Problem description: For the material that follows, list every line containing the word "bytesFrom".

Data in this exercise:

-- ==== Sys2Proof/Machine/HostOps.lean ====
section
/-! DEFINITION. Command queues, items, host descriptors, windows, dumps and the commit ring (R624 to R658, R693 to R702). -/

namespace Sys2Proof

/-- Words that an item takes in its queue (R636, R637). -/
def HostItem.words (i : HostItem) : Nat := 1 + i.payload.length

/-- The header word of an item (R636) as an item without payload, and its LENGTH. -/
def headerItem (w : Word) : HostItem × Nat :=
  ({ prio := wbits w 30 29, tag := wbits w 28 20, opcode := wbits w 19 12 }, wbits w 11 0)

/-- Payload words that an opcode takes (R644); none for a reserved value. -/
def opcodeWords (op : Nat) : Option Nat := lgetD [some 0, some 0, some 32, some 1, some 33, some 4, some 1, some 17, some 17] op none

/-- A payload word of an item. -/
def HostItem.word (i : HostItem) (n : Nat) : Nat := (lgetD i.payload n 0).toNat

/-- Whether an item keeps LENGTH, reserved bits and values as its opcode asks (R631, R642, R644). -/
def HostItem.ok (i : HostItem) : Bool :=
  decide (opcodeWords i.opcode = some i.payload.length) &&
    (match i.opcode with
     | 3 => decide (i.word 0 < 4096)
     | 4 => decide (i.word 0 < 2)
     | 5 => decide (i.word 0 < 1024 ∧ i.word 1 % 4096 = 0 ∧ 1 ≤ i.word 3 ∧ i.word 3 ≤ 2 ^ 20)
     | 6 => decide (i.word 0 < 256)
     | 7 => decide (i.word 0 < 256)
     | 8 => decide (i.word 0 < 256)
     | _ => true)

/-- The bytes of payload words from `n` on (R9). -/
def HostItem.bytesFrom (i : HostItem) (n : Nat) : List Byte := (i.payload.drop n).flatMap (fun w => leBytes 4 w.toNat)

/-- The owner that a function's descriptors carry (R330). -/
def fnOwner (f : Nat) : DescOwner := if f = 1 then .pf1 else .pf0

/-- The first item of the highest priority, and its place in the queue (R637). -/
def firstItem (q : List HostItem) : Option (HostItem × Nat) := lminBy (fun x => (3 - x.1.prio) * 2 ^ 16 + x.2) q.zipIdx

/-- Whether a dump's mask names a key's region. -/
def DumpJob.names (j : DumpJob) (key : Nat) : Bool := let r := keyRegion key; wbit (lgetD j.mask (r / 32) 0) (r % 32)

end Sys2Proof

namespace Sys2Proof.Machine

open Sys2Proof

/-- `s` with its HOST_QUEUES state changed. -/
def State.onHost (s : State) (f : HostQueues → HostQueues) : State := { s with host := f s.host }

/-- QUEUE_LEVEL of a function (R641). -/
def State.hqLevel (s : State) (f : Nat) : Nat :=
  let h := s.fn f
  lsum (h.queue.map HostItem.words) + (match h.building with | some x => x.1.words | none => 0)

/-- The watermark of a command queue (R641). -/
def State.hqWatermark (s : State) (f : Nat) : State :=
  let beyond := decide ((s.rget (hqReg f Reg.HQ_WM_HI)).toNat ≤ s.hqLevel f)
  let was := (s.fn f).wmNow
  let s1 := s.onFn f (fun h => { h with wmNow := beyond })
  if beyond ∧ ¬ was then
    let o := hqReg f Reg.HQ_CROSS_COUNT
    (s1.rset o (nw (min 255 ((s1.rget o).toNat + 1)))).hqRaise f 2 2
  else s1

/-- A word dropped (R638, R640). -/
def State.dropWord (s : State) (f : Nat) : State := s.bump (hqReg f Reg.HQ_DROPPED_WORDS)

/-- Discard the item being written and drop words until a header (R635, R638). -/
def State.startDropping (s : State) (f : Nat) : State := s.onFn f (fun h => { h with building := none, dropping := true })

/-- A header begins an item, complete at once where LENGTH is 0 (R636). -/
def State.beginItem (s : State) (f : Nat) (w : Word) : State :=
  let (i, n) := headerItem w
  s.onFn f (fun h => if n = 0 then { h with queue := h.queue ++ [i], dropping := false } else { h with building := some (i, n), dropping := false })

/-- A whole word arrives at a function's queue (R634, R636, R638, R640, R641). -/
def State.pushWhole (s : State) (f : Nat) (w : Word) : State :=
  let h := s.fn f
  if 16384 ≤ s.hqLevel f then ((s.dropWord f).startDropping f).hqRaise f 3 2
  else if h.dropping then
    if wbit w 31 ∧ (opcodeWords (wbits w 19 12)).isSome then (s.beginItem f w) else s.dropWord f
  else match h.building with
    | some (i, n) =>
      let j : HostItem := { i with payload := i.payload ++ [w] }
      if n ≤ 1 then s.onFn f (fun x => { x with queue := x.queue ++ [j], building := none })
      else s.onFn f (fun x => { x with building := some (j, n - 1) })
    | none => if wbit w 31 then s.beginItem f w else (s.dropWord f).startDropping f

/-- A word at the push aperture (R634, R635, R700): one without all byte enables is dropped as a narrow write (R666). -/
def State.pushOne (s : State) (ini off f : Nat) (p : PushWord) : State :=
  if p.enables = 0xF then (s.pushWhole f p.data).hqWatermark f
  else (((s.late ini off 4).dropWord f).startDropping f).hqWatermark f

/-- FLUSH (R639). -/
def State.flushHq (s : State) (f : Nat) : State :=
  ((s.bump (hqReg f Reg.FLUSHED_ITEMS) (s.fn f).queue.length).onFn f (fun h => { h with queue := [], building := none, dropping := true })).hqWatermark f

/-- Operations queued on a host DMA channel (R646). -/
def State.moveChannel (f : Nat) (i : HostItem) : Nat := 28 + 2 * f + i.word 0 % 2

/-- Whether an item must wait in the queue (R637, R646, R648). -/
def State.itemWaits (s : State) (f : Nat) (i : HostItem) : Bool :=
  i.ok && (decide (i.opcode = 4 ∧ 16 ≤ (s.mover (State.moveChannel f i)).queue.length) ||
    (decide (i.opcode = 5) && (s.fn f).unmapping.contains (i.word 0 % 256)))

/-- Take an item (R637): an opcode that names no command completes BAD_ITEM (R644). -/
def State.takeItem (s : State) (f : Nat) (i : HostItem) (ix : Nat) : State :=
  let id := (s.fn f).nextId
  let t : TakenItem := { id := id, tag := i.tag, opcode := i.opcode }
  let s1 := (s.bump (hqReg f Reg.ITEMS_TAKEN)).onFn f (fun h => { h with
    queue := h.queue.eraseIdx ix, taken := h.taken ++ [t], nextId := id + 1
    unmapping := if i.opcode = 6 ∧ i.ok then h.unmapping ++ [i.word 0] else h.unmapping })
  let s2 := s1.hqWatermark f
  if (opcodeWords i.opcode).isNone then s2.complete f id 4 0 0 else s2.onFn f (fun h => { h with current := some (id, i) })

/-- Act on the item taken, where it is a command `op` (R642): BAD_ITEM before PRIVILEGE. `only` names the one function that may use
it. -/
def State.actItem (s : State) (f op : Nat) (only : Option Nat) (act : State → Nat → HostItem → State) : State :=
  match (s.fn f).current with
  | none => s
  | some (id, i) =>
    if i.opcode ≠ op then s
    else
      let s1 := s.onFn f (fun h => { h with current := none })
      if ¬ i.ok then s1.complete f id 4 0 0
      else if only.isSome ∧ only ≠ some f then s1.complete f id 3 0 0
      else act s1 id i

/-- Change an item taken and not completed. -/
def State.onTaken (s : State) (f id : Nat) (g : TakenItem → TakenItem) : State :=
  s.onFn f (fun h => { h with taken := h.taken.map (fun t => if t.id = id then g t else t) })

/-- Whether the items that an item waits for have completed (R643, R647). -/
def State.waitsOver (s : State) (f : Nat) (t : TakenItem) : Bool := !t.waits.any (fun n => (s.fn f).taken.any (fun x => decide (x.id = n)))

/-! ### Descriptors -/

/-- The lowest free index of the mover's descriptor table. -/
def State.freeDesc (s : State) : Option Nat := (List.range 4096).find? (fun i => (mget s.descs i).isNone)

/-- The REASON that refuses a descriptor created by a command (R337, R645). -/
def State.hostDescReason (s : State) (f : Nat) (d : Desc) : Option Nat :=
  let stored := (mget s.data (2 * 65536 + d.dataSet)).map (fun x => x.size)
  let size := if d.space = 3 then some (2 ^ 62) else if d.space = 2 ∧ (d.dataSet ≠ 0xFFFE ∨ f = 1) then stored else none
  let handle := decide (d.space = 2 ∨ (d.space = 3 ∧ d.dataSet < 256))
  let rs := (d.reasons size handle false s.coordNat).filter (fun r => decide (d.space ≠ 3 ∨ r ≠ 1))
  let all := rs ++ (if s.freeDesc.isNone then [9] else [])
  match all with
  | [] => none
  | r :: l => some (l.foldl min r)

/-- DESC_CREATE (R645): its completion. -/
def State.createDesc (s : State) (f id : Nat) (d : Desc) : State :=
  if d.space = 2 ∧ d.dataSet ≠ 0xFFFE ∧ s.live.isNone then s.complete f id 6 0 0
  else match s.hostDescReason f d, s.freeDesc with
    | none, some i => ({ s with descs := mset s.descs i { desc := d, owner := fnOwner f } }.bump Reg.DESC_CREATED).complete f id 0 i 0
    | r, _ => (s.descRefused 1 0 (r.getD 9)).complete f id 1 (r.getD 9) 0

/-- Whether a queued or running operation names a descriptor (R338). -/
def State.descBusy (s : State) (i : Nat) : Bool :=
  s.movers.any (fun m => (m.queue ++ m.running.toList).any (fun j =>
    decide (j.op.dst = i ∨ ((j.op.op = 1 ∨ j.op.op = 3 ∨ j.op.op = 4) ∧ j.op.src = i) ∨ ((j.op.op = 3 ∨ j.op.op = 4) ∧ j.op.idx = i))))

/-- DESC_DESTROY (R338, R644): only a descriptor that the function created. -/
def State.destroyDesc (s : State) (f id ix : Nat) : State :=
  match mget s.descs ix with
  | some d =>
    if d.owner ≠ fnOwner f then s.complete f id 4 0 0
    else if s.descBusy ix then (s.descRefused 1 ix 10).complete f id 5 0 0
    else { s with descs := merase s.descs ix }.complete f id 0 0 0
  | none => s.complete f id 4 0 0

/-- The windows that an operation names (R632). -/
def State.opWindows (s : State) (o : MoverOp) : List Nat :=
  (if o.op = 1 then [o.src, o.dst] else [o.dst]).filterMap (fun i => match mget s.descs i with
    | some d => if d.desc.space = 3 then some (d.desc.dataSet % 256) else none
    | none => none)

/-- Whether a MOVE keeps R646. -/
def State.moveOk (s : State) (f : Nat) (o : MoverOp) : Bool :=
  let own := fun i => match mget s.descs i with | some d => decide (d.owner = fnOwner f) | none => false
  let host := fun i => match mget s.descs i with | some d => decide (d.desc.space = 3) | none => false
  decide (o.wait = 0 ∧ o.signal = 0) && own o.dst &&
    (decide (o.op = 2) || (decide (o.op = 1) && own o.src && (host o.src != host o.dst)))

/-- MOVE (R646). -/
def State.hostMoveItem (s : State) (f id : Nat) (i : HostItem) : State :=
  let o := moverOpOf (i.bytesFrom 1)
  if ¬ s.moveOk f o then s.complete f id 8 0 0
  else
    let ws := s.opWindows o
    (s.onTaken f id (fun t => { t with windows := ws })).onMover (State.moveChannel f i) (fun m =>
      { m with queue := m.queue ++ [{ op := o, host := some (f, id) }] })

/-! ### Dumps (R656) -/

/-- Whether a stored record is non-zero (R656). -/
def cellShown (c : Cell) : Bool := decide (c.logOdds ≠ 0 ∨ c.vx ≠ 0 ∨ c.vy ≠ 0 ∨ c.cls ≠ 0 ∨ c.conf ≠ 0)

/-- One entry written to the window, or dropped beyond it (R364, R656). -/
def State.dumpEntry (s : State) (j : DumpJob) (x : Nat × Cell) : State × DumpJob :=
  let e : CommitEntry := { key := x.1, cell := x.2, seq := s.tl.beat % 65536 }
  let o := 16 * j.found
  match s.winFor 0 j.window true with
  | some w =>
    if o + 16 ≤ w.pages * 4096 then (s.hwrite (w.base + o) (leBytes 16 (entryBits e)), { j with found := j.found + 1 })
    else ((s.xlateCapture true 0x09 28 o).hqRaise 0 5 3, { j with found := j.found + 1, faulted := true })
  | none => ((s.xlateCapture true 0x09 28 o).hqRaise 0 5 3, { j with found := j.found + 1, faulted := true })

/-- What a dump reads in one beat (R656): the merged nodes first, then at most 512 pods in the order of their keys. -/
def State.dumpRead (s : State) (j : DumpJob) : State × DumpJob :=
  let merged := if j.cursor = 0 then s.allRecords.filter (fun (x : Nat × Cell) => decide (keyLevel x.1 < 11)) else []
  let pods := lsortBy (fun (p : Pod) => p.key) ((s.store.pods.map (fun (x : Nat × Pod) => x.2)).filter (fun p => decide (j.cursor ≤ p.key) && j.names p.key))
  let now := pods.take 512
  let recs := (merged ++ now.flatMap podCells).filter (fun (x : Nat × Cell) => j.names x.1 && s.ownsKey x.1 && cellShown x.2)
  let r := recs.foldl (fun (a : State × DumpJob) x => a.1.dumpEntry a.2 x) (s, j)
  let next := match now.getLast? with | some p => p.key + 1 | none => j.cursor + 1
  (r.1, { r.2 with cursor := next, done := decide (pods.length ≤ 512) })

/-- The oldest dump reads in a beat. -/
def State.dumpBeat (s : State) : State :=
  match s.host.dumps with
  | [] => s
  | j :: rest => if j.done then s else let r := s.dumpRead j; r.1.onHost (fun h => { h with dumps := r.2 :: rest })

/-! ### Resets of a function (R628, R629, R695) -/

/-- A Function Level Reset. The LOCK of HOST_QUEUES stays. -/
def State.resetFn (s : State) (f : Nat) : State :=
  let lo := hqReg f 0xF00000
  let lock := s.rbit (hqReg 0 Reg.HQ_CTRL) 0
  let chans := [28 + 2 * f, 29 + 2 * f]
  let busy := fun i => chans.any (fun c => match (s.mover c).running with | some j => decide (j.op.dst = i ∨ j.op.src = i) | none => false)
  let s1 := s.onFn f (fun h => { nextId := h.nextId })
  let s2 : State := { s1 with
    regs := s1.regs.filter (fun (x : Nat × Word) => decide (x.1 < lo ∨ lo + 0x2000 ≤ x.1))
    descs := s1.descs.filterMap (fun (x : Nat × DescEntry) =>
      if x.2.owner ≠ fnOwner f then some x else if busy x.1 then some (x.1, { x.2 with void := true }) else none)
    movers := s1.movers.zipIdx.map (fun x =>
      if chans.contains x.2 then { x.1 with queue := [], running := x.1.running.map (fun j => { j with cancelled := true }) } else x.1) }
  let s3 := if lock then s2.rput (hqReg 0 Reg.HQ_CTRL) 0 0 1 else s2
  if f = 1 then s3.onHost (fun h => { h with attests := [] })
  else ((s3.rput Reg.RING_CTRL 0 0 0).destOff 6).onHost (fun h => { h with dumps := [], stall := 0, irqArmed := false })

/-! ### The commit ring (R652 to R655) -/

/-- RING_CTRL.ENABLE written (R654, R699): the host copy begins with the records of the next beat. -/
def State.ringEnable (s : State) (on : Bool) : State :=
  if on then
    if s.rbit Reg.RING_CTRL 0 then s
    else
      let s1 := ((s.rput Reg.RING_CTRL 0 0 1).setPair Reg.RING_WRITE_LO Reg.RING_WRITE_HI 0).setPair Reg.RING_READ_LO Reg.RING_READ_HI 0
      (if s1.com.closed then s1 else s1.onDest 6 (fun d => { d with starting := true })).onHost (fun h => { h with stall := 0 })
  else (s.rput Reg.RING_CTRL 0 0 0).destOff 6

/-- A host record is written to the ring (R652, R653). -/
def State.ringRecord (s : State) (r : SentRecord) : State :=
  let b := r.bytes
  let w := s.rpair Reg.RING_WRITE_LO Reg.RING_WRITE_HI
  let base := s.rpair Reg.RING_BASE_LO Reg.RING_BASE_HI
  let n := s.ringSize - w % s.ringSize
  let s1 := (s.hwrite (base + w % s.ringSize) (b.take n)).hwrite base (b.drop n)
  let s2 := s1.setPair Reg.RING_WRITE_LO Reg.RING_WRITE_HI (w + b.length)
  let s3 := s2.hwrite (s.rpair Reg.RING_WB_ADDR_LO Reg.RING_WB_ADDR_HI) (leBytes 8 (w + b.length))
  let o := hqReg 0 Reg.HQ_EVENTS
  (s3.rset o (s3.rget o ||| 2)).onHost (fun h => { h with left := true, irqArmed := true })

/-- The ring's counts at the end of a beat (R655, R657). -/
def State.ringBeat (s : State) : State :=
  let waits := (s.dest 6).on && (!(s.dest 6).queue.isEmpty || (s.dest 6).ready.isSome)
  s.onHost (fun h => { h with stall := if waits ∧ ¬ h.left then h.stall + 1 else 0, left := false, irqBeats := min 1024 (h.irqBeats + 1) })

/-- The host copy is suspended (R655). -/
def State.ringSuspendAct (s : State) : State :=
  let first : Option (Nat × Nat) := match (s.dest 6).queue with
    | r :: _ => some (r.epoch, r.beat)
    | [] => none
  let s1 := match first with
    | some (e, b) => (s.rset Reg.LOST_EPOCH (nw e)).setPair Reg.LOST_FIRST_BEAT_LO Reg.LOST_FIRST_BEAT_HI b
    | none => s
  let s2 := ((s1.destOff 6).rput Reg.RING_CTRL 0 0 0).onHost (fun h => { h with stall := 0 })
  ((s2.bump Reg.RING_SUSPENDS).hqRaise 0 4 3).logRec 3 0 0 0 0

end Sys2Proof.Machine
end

Exercise solution:
def HostItem.bytesFrom (i : HostItem) (n : Nat) : List Byte := (i.payload.drop n).flatMap (fun w => leBytes 4 w.toNat)
  let o := moverOpOf (i.bytesFrom 1)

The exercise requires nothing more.